# [WHAT IS REQUIRED]
From the data below, please reproduce exactly everything from the line that contains "(startPrinters s).time = s.time := rfl" down to the line that contains "(closeFrame s).readerErrors = s.readerErrors := rfl", with both ends included.

- - - - -

/-! ## startPrinters -/

@[simp] theorem startPrinters_part (s : State) : (startPrinters s).part = s.part := rfl
@[simp] theorem startPrinters_intakes (s : State) : (startPrinters s).intakes = s.intakes := rfl
@[simp] theorem startPrinters_sync (s : State) : (startPrinters s).sync = s.sync := rfl
@[simp] theorem startPrinters_chains (s : State) : (startPrinters s).chains = s.chains := rfl
@[simp] theorem startPrinters_nextCapture (s : State) : (startPrinters s).nextCapture = s.nextCapture := rfl
@[simp] theorem startPrinters_inputs (s : State) : (startPrinters s).inputs = s.inputs := rfl
@[simp] theorem startPrinters_drives (s : State) : (startPrinters s).drives = s.drives := rfl
@[simp] theorem startPrinters_beacons (s : State) : (startPrinters s).beacons = s.beacons := rfl
@[simp] theorem startPrinters_bars (s : State) : (startPrinters s).bars = s.bars := rfl
@[simp] theorem startPrinters_recent (s : State) : (startPrinters s).recent = s.recent := rfl
@[simp] theorem startPrinters_readerErrors (s : State) : (startPrinters s).readerErrors = s.readerErrors := rfl
@[simp] theorem startPrinters_gates (s : State) : (startPrinters s).gates = s.gates := rfl
@[simp] theorem startPrinters_plat (s : State) : (startPrinters s).plat = s.plat := rfl
@[simp] theorem startPrinters_alloc (s : State) : (startPrinters s).alloc = s.alloc := rfl
@[simp] theorem startPrinters_tables (s : State) : (startPrinters s).tables = s.tables := rfl
@[simp] theorem startPrinters_visits (s : State) : (startPrinters s).visits = s.visits := rfl
@[simp] theorem startPrinters_time (s : State) : (startPrinters s).time = s.time := rfl
@[simp] theorem startPrinters_watch (s : State) : (startPrinters s).watch = s.watch := rfl
@[simp] theorem startPrinters_link (s : State) : (startPrinters s).link = s.link := rfl
@[simp] theorem startPrinters_settings (s : State) : (startPrinters s).settings = s.settings := rfl
@[simp] theorem startPrinters_freeCount (s : State) : (startPrinters s).freeCount = s.freeCount := rfl
@[simp] theorem startPrinters_pending (s : State) : (startPrinters s).pending = s.pending := rfl

/-! ## closeFrame -/

@[simp] theorem closeFrame_part (s : State) : (closeFrame s).part = s.part := rfl
@[simp] theorem closeFrame_intakes (s : State) : (closeFrame s).intakes = s.intakes := rfl
@[simp] theorem closeFrame_sync (s : State) : (closeFrame s).sync = s.sync := rfl
@[simp] theorem closeFrame_chains (s : State) : (closeFrame s).chains = s.chains := rfl
@[simp] theorem closeFrame_nextCapture (s : State) : (closeFrame s).nextCapture = s.nextCapture := rfl
@[simp] theorem closeFrame_inputs (s : State) : (closeFrame s).inputs = s.inputs := rfl
@[simp] theorem closeFrame_drives (s : State) : (closeFrame s).drives = s.drives := rfl
@[simp] theorem closeFrame_beacons (s : State) : (closeFrame s).beacons = s.beacons := rfl
@[simp] theorem closeFrame_bars (s : State) : (closeFrame s).bars = s.bars := rfl
@[simp] theorem closeFrame_recent (s : State) : (closeFrame s).recent = s.recent := rfl
@[simp] theorem closeFrame_readerErrors (s : State) : (closeFrame s).readerErrors = s.readerErrors := rfl
@[simp] theorem closeFrame_gates (s : State) : (closeFrame s).gates = s.gates := rfl
@[simp] theorem closeFrame_plat (s : State) : (closeFrame s).plat = s.plat := rfl
@[simp] theorem closeFrame_alloc (s : State) : (closeFrame s).alloc = s.alloc := rfl
@[simp] theorem closeFrame_tables (s : State) : (closeFrame s).tables = s.tables := rfl
@[simp] theorem closeFrame_visits (s : State) : (closeFrame s).visits = s.visits := rfl
@[simp] theorem closeFrame_tickets (s : State) : (closeFrame s).tickets = s.tickets := rfl
@[simp] theorem closeFrame_time (s : State) : (closeFrame s).time = s.time := rfl
@[simp] theorem closeFrame_watch (s : State) : (closeFrame s).watch = s.watch := rfl
@[simp] theorem closeFrame_settings (s : State) : (closeFrame s).settings = s.settings := rfl
@[simp] theorem closeFrame_freeCount (s : State) : (closeFrame s).freeCount = s.freeCount := rfl
@[simp] theorem closeFrame_pending (s : State) : (closeFrame s).pending = s.pending := rfl
@[simp] theorem closeFrame_link_started (s : State) : (closeFrame s).link.started = s.link.started := rfl
@[simp] theorem closeFrame_link_rate (s : State) : (closeFrame s).link.rate = s.link.rate := rfl
@[simp] theorem closeFrame_link_inService (s : State) : (closeFrame s).link.inService = s.link.inService := rfl
@[simp] theorem closeFrame_link_waiting (s : State) : (closeFrame s).link.waiting = s.link.waiting := rfl
@[simp] theorem closeFrame_link_owed (s : State) : (closeFrame s).link.owed = s.link.owed := rfl
@[simp] theorem closeFrame_link_sending (s : State) : (closeFrame s).link.sending = s.link.sending := rfl
@[simp] theorem closeFrame_link_notices (s : State) : (closeFrame s).link.notices = s.link.notices := rfl
@[simp] theorem closeFrame_link_classes (s : State) : (closeFrame s).link.classes = s.link.classes := rfl
@[simp] theorem closeFrame_link_discards (s : State) : (closeFrame s).link.discards = s.link.discards := rfl
@[simp] theorem closeFrame_assembly (s : State) : (closeFrame s).link.assembly = [] := rfl
@[simp] theorem closeFrame_gap (s : State) : (closeFrame s).link.gap = none := rfl

end Sys2Proof.Machine
end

- - - - -

# [THE COMPLETED TASK]
@[simp] theorem startPrinters_time (s : State) : (startPrinters s).time = s.time := rfl
@[simp] theorem startPrinters_watch (s : State) : (startPrinters s).watch = s.watch := rfl
@[simp] theorem startPrinters_link (s : State) : (startPrinters s).link = s.link := rfl
@[simp] theorem startPrinters_settings (s : State) : (startPrinters s).settings = s.settings := rfl
@[simp] theorem startPrinters_freeCount (s : State) : (startPrinters s).freeCount = s.freeCount := rfl
@[simp] theorem startPrinters_pending (s : State) : (startPrinters s).pending = s.pending := rfl

/-! ## closeFrame -/

@[simp] theorem closeFrame_part (s : State) : (closeFrame s).part = s.part := rfl
@[simp] theorem closeFrame_intakes (s : State) : (closeFrame s).intakes = s.intakes := rfl
@[simp] theorem closeFrame_sync (s : State) : (closeFrame s).sync = s.sync := rfl
@[simp] theorem closeFrame_chains (s : State) : (closeFrame s).chains = s.chains := rfl
@[simp] theorem closeFrame_nextCapture (s : State) : (closeFrame s).nextCapture = s.nextCapture := rfl
@[simp] theorem closeFrame_inputs (s : State) : (closeFrame s).inputs = s.inputs := rfl
@[simp] theorem closeFrame_drives (s : State) : (closeFrame s).drives = s.drives := rfl
@[simp] theorem closeFrame_beacons (s : State) : (closeFrame s).beacons = s.beacons := rfl
@[simp] theorem closeFrame_bars (s : State) : (closeFrame s).bars = s.bars := rfl
@[simp] theorem closeFrame_recent (s : State) : (closeFrame s).recent = s.recent := rfl
@[simp] theorem closeFrame_readerErrors (s : State) : (closeFrame s).readerErrors = s.readerErrors := rfl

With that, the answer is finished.